Work to be completed
All lines of the entries with "false" in them must be listed.

Supplied material
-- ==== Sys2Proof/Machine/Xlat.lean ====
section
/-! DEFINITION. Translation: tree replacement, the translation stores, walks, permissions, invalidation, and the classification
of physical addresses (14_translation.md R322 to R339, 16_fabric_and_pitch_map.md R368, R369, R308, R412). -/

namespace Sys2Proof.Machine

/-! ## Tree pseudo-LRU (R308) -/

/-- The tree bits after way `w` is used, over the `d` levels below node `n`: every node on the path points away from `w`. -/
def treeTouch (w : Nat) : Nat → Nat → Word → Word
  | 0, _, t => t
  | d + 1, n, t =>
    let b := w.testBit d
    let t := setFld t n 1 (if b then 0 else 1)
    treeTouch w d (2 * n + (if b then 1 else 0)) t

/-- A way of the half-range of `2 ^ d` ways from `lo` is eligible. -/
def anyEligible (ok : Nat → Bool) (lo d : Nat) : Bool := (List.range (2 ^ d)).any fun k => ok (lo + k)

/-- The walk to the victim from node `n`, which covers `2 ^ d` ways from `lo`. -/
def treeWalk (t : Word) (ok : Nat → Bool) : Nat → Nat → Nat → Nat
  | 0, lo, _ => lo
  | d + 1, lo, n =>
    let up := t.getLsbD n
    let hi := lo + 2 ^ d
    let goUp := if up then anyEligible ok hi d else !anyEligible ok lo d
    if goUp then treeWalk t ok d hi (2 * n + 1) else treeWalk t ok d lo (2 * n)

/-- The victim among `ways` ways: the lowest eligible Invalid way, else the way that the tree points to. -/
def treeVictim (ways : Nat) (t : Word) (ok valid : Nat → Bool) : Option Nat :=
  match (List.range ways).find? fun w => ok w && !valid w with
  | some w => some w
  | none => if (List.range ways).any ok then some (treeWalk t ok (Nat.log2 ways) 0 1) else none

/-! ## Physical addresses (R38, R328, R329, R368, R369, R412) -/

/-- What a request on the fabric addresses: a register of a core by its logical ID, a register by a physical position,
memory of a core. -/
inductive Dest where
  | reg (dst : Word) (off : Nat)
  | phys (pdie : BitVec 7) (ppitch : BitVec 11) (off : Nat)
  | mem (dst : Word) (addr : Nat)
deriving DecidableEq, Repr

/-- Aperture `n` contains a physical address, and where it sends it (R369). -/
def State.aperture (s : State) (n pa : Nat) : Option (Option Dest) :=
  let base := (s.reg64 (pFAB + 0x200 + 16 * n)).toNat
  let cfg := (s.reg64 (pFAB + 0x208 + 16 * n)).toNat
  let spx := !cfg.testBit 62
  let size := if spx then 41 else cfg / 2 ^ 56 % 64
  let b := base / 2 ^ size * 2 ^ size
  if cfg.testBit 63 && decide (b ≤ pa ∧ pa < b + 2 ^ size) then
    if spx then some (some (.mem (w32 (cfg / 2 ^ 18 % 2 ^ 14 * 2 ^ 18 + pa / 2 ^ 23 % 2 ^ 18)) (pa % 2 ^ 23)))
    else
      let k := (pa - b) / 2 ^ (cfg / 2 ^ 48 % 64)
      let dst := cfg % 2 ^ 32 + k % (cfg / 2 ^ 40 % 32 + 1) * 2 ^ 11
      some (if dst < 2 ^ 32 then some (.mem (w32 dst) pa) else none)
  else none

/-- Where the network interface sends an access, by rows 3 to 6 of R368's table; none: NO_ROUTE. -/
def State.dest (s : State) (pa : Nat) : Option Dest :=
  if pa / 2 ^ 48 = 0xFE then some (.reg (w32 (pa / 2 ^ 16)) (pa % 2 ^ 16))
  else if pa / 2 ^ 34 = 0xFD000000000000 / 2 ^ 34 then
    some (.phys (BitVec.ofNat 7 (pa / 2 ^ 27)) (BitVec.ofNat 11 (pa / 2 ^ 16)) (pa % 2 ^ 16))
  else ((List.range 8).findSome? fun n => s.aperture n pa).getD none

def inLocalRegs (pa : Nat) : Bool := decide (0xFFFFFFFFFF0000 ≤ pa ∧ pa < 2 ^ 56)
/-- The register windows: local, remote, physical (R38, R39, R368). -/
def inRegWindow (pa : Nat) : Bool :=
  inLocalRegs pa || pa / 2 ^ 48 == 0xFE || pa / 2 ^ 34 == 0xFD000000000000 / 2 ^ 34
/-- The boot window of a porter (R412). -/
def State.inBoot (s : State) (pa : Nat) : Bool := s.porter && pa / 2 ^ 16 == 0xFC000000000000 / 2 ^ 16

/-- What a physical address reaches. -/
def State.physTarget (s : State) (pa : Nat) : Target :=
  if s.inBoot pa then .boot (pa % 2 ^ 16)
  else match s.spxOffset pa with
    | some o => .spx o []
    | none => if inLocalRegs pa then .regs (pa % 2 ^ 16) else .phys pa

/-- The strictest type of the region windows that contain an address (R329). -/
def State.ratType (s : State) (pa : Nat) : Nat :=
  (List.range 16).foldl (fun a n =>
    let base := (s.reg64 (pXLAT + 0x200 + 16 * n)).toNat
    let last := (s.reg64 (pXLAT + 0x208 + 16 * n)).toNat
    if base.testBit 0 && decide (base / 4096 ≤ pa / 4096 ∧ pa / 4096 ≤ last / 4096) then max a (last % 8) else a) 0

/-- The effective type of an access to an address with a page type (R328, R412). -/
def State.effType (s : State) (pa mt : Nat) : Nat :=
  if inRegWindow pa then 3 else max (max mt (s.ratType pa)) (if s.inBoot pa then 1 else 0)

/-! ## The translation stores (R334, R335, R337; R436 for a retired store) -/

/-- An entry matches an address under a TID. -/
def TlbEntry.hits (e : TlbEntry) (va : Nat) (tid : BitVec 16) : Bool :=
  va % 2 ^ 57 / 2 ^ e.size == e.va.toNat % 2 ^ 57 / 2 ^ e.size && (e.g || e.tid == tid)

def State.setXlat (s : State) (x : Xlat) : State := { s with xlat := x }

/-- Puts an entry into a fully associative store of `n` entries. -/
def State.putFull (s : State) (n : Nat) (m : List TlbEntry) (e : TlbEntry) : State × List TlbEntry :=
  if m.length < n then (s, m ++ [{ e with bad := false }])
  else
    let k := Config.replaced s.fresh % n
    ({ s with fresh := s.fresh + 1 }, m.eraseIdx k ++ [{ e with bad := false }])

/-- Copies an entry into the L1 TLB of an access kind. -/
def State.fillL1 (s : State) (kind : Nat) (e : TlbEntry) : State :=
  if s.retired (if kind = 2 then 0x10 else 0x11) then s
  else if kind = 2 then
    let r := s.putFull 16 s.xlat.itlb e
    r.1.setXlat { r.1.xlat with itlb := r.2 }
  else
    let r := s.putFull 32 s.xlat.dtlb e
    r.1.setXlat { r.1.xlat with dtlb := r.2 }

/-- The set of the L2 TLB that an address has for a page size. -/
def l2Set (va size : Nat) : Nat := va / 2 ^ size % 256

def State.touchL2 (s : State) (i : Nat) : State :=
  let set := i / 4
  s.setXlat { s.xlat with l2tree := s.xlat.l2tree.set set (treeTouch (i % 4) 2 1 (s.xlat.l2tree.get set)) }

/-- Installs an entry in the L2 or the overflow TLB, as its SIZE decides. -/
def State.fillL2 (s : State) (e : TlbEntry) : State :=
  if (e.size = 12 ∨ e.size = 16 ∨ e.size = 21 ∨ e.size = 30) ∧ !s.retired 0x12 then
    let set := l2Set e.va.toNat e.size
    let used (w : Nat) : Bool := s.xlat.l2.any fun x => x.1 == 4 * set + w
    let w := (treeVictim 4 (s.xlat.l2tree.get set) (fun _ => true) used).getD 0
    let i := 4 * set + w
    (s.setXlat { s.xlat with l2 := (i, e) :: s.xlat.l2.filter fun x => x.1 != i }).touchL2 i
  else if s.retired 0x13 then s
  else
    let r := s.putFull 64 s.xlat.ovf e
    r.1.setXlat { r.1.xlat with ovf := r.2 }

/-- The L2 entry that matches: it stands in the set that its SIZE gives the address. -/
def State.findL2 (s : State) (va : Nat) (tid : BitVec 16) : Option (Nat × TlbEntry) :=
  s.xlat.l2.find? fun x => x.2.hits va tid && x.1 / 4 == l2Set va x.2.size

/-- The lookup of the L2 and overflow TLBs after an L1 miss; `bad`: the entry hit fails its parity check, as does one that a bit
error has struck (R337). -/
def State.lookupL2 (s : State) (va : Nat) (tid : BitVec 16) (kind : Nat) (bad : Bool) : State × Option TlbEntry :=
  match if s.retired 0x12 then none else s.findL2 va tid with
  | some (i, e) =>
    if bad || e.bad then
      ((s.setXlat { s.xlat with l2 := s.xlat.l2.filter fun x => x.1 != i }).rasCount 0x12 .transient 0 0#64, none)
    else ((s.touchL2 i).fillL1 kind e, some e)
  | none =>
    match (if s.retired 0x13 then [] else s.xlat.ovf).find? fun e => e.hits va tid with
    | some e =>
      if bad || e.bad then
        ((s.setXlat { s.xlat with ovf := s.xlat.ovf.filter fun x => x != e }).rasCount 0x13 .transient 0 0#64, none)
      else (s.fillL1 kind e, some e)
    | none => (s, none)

Solution for this exercise
  if m.length < n then (s, m ++ [{ e with bad := false }])
    ({ s with fresh := s.fresh + 1 }, m.eraseIdx k ++ [{ e with bad := false }])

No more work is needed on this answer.